When asked about President Trump’s ability to unilaterally ban the software in the U.S. through an executive order, using the International Emergency Economic Powers Act, or a combination of both, Opsahl noted the challenges of such an effort.
“Well, one of the questions is ‘could he write up an executive order that said that?’ And sure you can write up an executive order that says all sorts of things, Opsahl said. “The sort of legal questions that he would have to overcome for that is that it is designed for sanctions about property, and software is sometimes called intellectual property, but it is not the traditional property that might have been in contemplation here, and it has an exemption about information or informational materials. So, it seems that a piece of software might actually be a closer fit to informational materials.”
While not intimately familiar with International Emergency Economic Powers Act, Opsahl noted that this situation reminds him of a case the EFF took part in in the nineties that established that “code is free speech” (Bernstein v. Department of Justice) and therefore protected under the First Amendment (also see the 2011 SCOTUS ruling on video games in the case Brown v. Entertainment Merchants).
“I’m not as familiar with like the case law that comes out of this act, whether it has a judicial determination, but there is in a different context (a lot of which I’m very familiar with) which is about sanctions for encryption software where years ago in the nineties the courts determined that code is speech. It is something that is within the protections of the First Amendment. And so something that bans a form of speech raises First Amendment concerns.”
Whatever measures the Administration or lawmakers could manage to successfully deploy against ByteDance, Opsahl feels that those efforts would likely run afoul on constitutional grounds because they would be overly broad. In a perfect world for critics, the government might somehow compel both Apple and Google to remove the app from their storefronts, and in an even broader move (which is also highly unlikely) the U.S. government might require users to uninstall the app from their devices.
“For a lot of those people, probably the vast majority, there are not any realistic national security concerns with the kinds of communications they are using it for, so a ban would not be narrowly tailored for the particular circumstances, which is something that is important in first amendment analysis, whether it is narrowly tailored or overly broad.”

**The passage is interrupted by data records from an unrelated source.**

theorem runDecode_answers {s : State} (hfree : s.dec.busy = false) (hin : s.cfg.jointErr = .inOrder) (m : Mode)
    (i : Instr) : Answers .dec (runDecode m i s)
      (decodeResult s.cfg m s.dec.srcLen s.dec.dstCap (s.dec.src.readBytes 0 s.dec.srcLen)) := by
  have hraise {k : ErrKind} (hk : runDecode m i s = decFail m k (s.accept .dec (encode i))) :
      Answers .dec (runDecode m i s) (some (.error k)) :=
    ⟨_, hk.trans (decFail_inOrder (by simpa using hin) m k), reports_raise _ .dec k⟩
  unfold decodeResult
  by_cases hfit : s.cfg.srcSize < s.dec.srcLen ∨ s.cfg.dstSize < s.dec.dstCap
  · rw [if_pos hfit]
    exact ⟨_, runDecode_of_badSizes hfree hfit m i, reports_raise _ .dec .iarg⟩
  have hsrc : s.dec.srcLen ≤ s.cfg.srcSize := by omega
  have hdst : s.dec.dstCap ≤ s.cfg.dstSize := by omega
  rw [if_neg hfit]
  by_cases hshort : s.dec.dstCap < decodedLength s.dec.srcLen + 1
  · rw [if_pos hshort]
    exact hraise (runDecode_of_short hfree hsrc hdst hshort m i)
  have hroom := Nat.not_lt.1 hshort
  rw [if_neg hshort]
  by_cases hlen : s.dec.srcLen % 4 = 1
  · rw [if_pos hlen]
    exact hraise (runDecode_of_banned_length hfree hsrc hdst hroom hlen m i)
  rw [if_neg hlen]
  cases hread : s.dec.src.readBytes 0 s.dec.srcLen with
  | none => exact runDecode_of_unwritten hfree hsrc hdst hroom hlen hread m i
  | some t =>
    have hready : DecReady s t := ⟨hfree, hsrc, hdst, hroom, hread⟩
    rw [← hready.length] at hlen
    rw [Option.map_some]
    cases hres : decBytes s.cfg.urlPadKind m t with
    | ok out => exact ⟨_, runDecode_of_ok hready hres i, reports_finish_putResult _ .dec out⟩
    | error k =>
      obtain ⟨s1, hrun⟩ := runDecode_of_error hready hin hlen hres i
      exact ⟨_, hrun, reports_raise s1 .dec k⟩

/-! ### The command write -/

theorem commandWrite_answers {u : UnitId} {s : State} (hfree : (s.unit u).busy = false)
    (hin : s.cfg.jointErr = .inOrder) (w : Byte) :
    Answers u (commandWrite u w s) (commandResult s.cfg u w (s.unit u).srcLen (s.unit u).dstCap
      ((s.unit u).src.readBytes 0 (s.unit u).srcLen)) := by
  unfold commandWrite commandResult
  cases hw : accepted u w with
  | none =>
    have hrun : illegalCommand u w s = .next ((s.accept u w).raise u .iarg) := by simp [illegalCommand, hfree]
    exact ⟨_, hrun, reports_raise _ u .iarg⟩
  | some i =>
    obtain ⟨-, rfl⟩ := accepted_some hw
    cases i with
    | encStd => exact runEncode_answers hfree .std .encStd
    | encUrl => exact runEncode_answers hfree .url .encUrl
    | decStd => exact runDecode_answers hfree hin .std .decStd
    | decUrl => exact runDecode_answers hfree hin .url .decUrl
    | decMix => exact runDecode_answers hfree hin .mix .decMix

/-- Settles O55: both command writes answer `commandResult` of the same operands. -/
theorem resultDependsOnOperandsOnly : Obligations.ResultDependsOnOperandsOnly := by
  unfold Obligations.ResultDependsOnOperandsOnly
  intro u w s s' t hcfg hin hfree hfree' hlen hcap hsrc hrun
  have hread : (s'.unit u).src.readBytes 0 (s.unit u).srcLen = (s.unit u).src.readBytes 0 (s.unit u).srcLen :=
    Mem.readBytes_congr fun a ha => by simpa using hsrc a ha
  have hans := commandWrite_answers hfree hin w
  have hans' := commandWrite_answers hfree' (hcfg ▸ hin) w
  rw [hcfg, hlen, hcap, hread] at hans'
  cases hres : commandResult s.cfg u w (s.unit u).srcLen (s.unit u).dstCap
      ((s.unit u).src.readBytes 0 (s.unit u).srcLen) with
  | none =>
    rw [hres] at hans
    exact absurd (hrun.symm.trans hans) (by simp)
  | some r =>
    rw [hres] at hans hans'
    obtain ⟨t₁, hrun₁, hrep⟩ := hans
    obtain ⟨t', hrun', hrep'⟩ := hans'
    obtain rfl : t = t₁ := Host.Outcome.next.inj (hrun.symm.trans hrun₁)
    exact ⟨t', hrun', hrep.agree hrep'⟩

end Sys2Proof.Machine
end

section
/-! How a decode operation ends (R201). The first failing check is one that the input violates, so the kind reported
under either policy is applicable; `DecodeEnds` lists the ends, each with its reason, for O32, O33, O36, O57 and O60. -/

namespace Sys2Proof.Machine
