/-- Rules R203, R212: SIIC takes the exception: EPC is `pc + 2`, the pc is 0x0002, and nothing else changes.
A SIIC in the handler of another does the same, and the outer return address is lost (R215). -/
def Obligations.SiicTakesTheException : Prop :=
  RowDecodes 0xF800 0x1000 (fun w => .siic (fieldReg 8 w)) ∧
  ∀ (rs : Reg) (s : State), s.cfg.excImplemented = true →
    ∃ t, exec (.siic rs) s = .next t ∧ t.epc = s.pc + 2 ∧ t.pc = 0x0002 ∧
      SameRegs s t ∧ SameMemory s t ∧ t.halted = s.halted ∧ t.cfg = s.cfg

/-- Rule R217: RTI sets the pc to EPC and restores nothing else; EPC keeps its value, and execution resumes after the SIIC
that wrote it. That EPC holds a value before the first SIIC, so that RTI completes there, is the model's choice (log 1), where
R204 and R242 stop. -/
def Obligations.RtiReturnsFromTheException : Prop :=
  RowDecodes 0xF800 0x1800 (fun _ => .rti) ∧
  (∀ s : State, s.cfg.excImplemented = true → MovesPc .rti s s.epc) ∧
  ∀ (rs : Reg) (s t u : State), s.cfg.excImplemented = true → exec (.siic rs) s = .next t →
    u.cfg = t.cfg → u.epc = t.epc → MovesPc .rti u (s.pc + 2)

/-- Rule R205: while deferred, RTI is NOP and SIIC stops the model; an instruction that is neither does not depend on the
parameter. -/
def Obligations.DeferredSiicAndRti : Prop :=
  (∀ s : State, s.cfg.excImplemented = false → exec .rti s = exec .nop s ∧ MovesPc .rti s (s.pc + 2)) ∧
  (∀ (rs : Reg) (s : State), s.cfg.excImplemented = false → exec (.siic rs) s = .fault .unimplementedSiic) ∧
  ∀ (i : Instr) (b : Bool) (s : State), i ≠ .rti → (∀ r, i ≠ .siic r) →
    OutcomeRel (fun t u => u = withExc b t) (exec i s) (exec i (withExc b s))

/-! ## One step (spec/20_memory.md rules R42, R47, R53, R57, R58) -/

/-- Rule R57: a machine that has not halted, whose two bytes at the even pc hold the word `w` in the view the fetch reads,
runs what `w` decodes to. -/
def Obligations.StepRunsDecodedInstruction : Prop :=
  ∀ (w : Word) (i : Instr) (s : State), decode w = i → s.halted = false → s.pc.toNat % 2 = 0 →
    (s.cfg.smc = .refuse → s.pc.toNat ∉ s.stored ∧ HoldsWord s.cfg.endian s.mem s.pc w) →
    (s.cfg.smc = .coherent → HoldsWord s.cfg.endian s.mem s.pc w) →
    (s.cfg.smc = .split → HoldsWord s.cfg.endian s.imem s.pc w) →
    step s = exec i s

/-- Rule R47: an odd pc faults at the fetch, and an instruction makes an even pc odd only as a control transfer with an odd
displacement, or an odd register or EPC value. -/
def Obligations.OddPcFaultsAtTheFetch : Prop :=
  (∀ s : State, s.halted = false → s.pc.toNat % 2 = 1 → step s = .fault (.misaligned s.pc)) ∧
  ∀ (i : Instr) (s t : State), i.WellFormed → s.pc.toNat % 2 = 0 → exec i s = .next t → t.pc.toNat % 2 = 1 →
    (∃ d, (i = .j d ∨ i = .jal d) ∧ d % 2 = 1) ∨
    (∃ r d, (i = .bnez r d ∨ i = .beqz r d ∨ i = .bltz r d ∨ i = .bgez r d) ∧ d % 2 = 1) ∨
    (∃ r d, (i = .jr r d ∨ i = .jalr r d) ∧ (d % 2 = 1 ∨ (readReg r s).toNat % 2 = 1)) ∨
    (i = .rti ∧ s.epc.toNat % 2 = 1)

/-- Rule R53: a fetch from a word stored to since reset, under each value of `SMC`. -/
def Obligations.FetchOfStoredWordFollowsSmc : Prop :=
  ∀ s : State, s.halted = false → s.pc.toNat % 2 = 0 → s.pc.toNat ∈ s.stored →
    (s.cfg.smc = .refuse → step s = .fault (.codeModified s.pc)) ∧
    (∀ w, s.cfg.smc = .coherent → HoldsWord s.cfg.endian s.mem s.pc w → step s = exec (decode w) s) ∧
    (∀ w, s.cfg.smc = .split → HoldsWord s.cfg.endian s.imem s.pc w → step s = exec (decode w) s)

/-- Rule R58: under `MEM_INIT = unspecified` a word of which a byte has no value stops LD and, in the view it reads, the fetch;
under `zero` a word with neither byte written is 0x0000 to LD, and HALT to the fetch. Under `refuse` the fetch is of a word
outside `W`. That a word with one byte written counts as unwritten is the model's choice (log 19). -/
def Obligations.UnwrittenWordFollowsMemInit : Prop :=
  (∀ (rd rs : Reg) (imm : Int) (s : State), InSimm5 imm → (effAddr (readReg rs s) imm).toNat % 2 = 0 →
    (s.cfg.memInit = .unspecified →
      s.mem.get (effAddr (readReg rs s) imm).toNat = none ∨ s.mem.get ((effAddr (readReg rs s) imm).toNat + 1) = none →
      exec (.ld rd rs imm) s = .fault (.unspecifiedRead (effAddr (readReg rs s) imm))) ∧
    (s.cfg.memInit = .zero →
      s.mem.get (effAddr (readReg rs s) imm).toNat = none → s.mem.get ((effAddr (readReg rs s) imm).toNat + 1) = none →
      WritesReg (.ld rd rs imm) s rd (s.pc + 2) fun v => v = 0x0000)) ∧
  ∀ s : State, s.halted = false → s.pc.toNat % 2 = 0 →
    (s.cfg.memInit = .unspecified →
      (s.cfg.smc = .refuse → s.pc.toNat ∉ s.stored →
        s.mem.get s.pc.toNat = none ∨ s.mem.get (s.pc.toNat + 1) = none → step s = .fault (.unspecifiedRead s.pc)) ∧
      (s.cfg.smc = .coherent →
        s.mem.get s.pc.toNat = none ∨ s.mem.get (s.pc.toNat + 1) = none → step s = .fault (.unspecifiedRead s.pc)) ∧
      (s.cfg.smc = .split →
        s.imem.get s.pc.toNat = none ∨ s.imem.get (s.pc.toNat + 1) = none → step s = .fault (.unspecifiedRead s.pc))) ∧
    (s.cfg.memInit = .zero →
      (s.cfg.smc = .refuse → s.pc.toNat ∉ s.stored →
        s.mem.get s.pc.toNat = none → s.mem.get (s.pc.toNat + 1) = none → step s = exec .halt s) ∧
      (s.cfg.smc = .coherent →
        s.mem.get s.pc.toNat = none → s.mem.get (s.pc.toNat + 1) = none → step s = exec .halt s) ∧
      (s.cfg.smc = .split →
        s.imem.get s.pc.toNat = none → s.imem.get (s.pc.toNat + 1) = none → step s = exec .halt s))

/-- The host's placing of one instruction word (log 13): from every state with an even pc, the next step runs what the word
decodes to, and the registers, pc, EPC and parameters are as they were. -/
def Obligations.PlacedWordRunsNext : Prop :=
  ∀ (s : State) (w : Nat), w < 65536 → s.pc.toNat % 2 = 0 →
    decodeTableWord 16 w = some (decode (BitVec.ofNat 16 w)) ∧
    step (s.withFetchWord 16 w) = exec (decode (BitVec.ofNat 16 w)) (s.withFetchWord 16 w) ∧
    (s.withFetchWord 16 w).regs = s.regs ∧ (s.withFetchWord 16 w).pc = s.pc ∧
    (s.withFetchWord 16 w).epc = s.epc ∧ (s.withFetchWord 16 w).cfg = s.cfg

/-! ## Whole-machine rules (spec/10_state.md) -/

/-- Rule R23: an instruction's outcome depends on the registers of the table's column "reads" only, and it writes those of
the column "writes" only. -/
def Obligations.RegistersReadAndWrittenAreThoseNamed : Prop :=
  (∀ (i : Instr) (s t : State) (r : Reg), exec i s = .next t → r ∉ writeSet i → readReg r t = readReg r s) ∧
  ∀ (i : Instr) (s u : State), AgreeOn (readSet i) s u → OutcomeRel (AgreeOn (writeSet i)) (exec i s) (exec i u)

/-- Rule R27: the pc after each instruction. -/
def Obligations.PcAdvancesByTheTable : Prop :=
  ∀ (i : Instr) (s t : State), i.WellFormed → s.cfg.excImplemented = true → exec i s = .next t → t.pc = pcRule i s

/-- Rule R30: EPC is written only by SIIC and read only by RTI. -/
def Obligations.EpcIsWrittenBySiicAndReadByRti : Prop :=
  (∀ (i : Instr) (s t : State), (∀ r, i ≠ .siic r) → exec i s = .next t → t.epc = s.epc) ∧
  ∀ (i : Instr) (v : Word) (s : State), i ≠ .rti →
    OutcomeRel (fun t u => setEpc 0 u = setEpc 0 t) (exec i s) (exec i (setEpc v s))

/-- Rule R32: `halted` is false from reset and becomes true by HALT only; while it is true no state changes, in any number of
steps, so a finished run stays finished in the same state. -/
def Obligations.HaltedIsFinal : Prop :=
  (∀ (c : Config) (regs : Vector Word 8) (epc : Word) (image : Memory),
    (State.afterReset c regs epc image).halted = false) ∧
  (∀ (i : Instr) (s t : State), exec i s = .next t → (t.halted = true ↔ s.halted = true ∨ i = .halt)) ∧
  (∀ (n : Nat) (s : State), s.halted = true → Reaches n s s) ∧
  ∀ (n m : Nat) (s t : State), Finishes n s t → n ≤ m → Finishes m s t

/-- Rules R33, R53: memory and the set `W` are changed by ST and STU only; the image copy and the parameters are changed by
nothing, in any number of steps. -/
def Obligations.OnlyStoresChangeMemory : Prop :=
  (∀ (i : Instr) (s t : State), (∀ d r k, i ≠ .st d r k ∧ i ≠ .stu d r k) → exec i s = .next t →
    t.mem = s.mem ∧ t.stored = s.stored) ∧
  ∀ (n : Nat) (s t : State), Reaches n s t → t.imem = s.imem ∧ t.cfg = s.cfg

/-- Rules R210, R216: no step is refused, and an instruction stops only as a misaligned access, as an unspecified read of
memory, or as a deferred SIIC. That no register read stops is the model's choice (log 1). -/
def Obligations.StopsAreThoseListed : Prop :=
  (∀ (s : State) (q : Refusal), step s ≠ .refused q) ∧
  ∀ (i : Instr) (s : State) (f : Fault), exec i s = .fault f →
    (∃ rd rs imm, (i = .st rd rs imm ∨ i = .ld rd rs imm ∨ i = .stu rd rs imm) ∧
      f = .misaligned (effAddr (readReg rs s) imm) ∧ (effAddr (readReg rs s) imm).toNat % 2 = 1) ∨
    (∃ rd rs imm, i = .ld rd rs imm ∧ f = .unspecifiedRead (effAddr (readReg rs s) imm) ∧
      (effAddr (readReg rs s) imm).toNat % 2 = 0 ∧ s.cfg.memInit = .unspecified) ∨
    (∃ rs, i = .siic rs ∧ f = .unimplementedSiic ∧ s.cfg.excImplemented = false)

/-! ## Invariants and reset (spec/70_reset_and_hazards.md) -/

/-- The state after reset is consistent, for every image in canonical form, and EPC is even where the value it is given is.
EPC is zero in `State.reset` by the model's choice (log 1). -/
def Obligations.InvariantsHoldAfterReset : Prop :=
  (∀ (c : Config) (regs : Vector Word 8) (epc : Word) (image : Memory), image.wf →
    MemInv (State.afterReset c regs epc image) ∧
    (epc.toNat % 2 = 0 → EpcEven (State.afterReset c regs epc image))) ∧
  MemInv State.reset ∧ EpcEven State.reset

/-- Every step keeps memory, the image copy and `W` in canonical form and in agreement. -/
def Obligations.StepKeepsMemoryConsistent : Prop :=
  ∀ s t : State, MemInv s → step s = .next t → MemInv t

/-- Rule R204: EPC written by a SIIC is even, because a SIIC at an odd address is never fetched; so an even EPC stays even. -/
def Obligations.StepKeepsEpcEven : Prop :=
  ∀ s t : State, EpcEven s → step s = .next t → EpcEven t

/-- Rules R240, R244: the pc after reset is `RESET_PC`, 0x0000 by default, `halted` is false and `W` empty; the first
instruction executed is the word of the image there. -/
def Obligations.FirstInstructionIsAtResetPc : Prop :=
  State.reset.pc = 0x0000 ∧ State.reset.halted = false ∧ State.reset.stored = [] ∧
  ∀ (c : Config) (regs : Vector Word 8) (epc : Word) (image : Memory),
    (State.afterReset c regs epc image).pc = c.resetPc ∧ (State.afterReset c regs epc image).halted = false ∧
    (State.afterReset c regs epc image).stored = [] ∧
    ∀ w, c.resetPc.toNat % 2 = 0 → HoldsWord c.endian image c.resetPc w →
      step (State.afterReset c regs epc image) = exec (decode w) (State.afterReset c regs epc image)

/-! ## What does not depend on the parameters -/

/-- Rule R45: the byte order is not observable by any program: under the other order, with the same words in memory, every
step corresponds. -/
def Obligations.ByteOrderIsNotObservable : Prop :=
  ∀ s t : State, EndianMirror s t → OutcomeRel EndianMirror (step s) (step t)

Finally, Opsahl feels that even the U.S. Treasury’s Committee on Foreign Investment in the United States (CFIUS) investigation into ByteDance’s 2017 acquisition of Musical.ly which led to the formation of TikTok in the U.S., will face legal challenges.
“I’m not as familiar with what powers are granted to them. They are a part of the executive branch and so all the constitutional issues would apply regardless of what any statute said. But I actually am not very familiar with what the statutes say and their powers are.
“So putting aside for the moment their ability to unwind something a couple years old and how that works, the question that sort of comes to my mind on the Musical.ly issue is what aspects of that acquisition, if it was unwell, are necessary to provide the TikTok software that we have today.”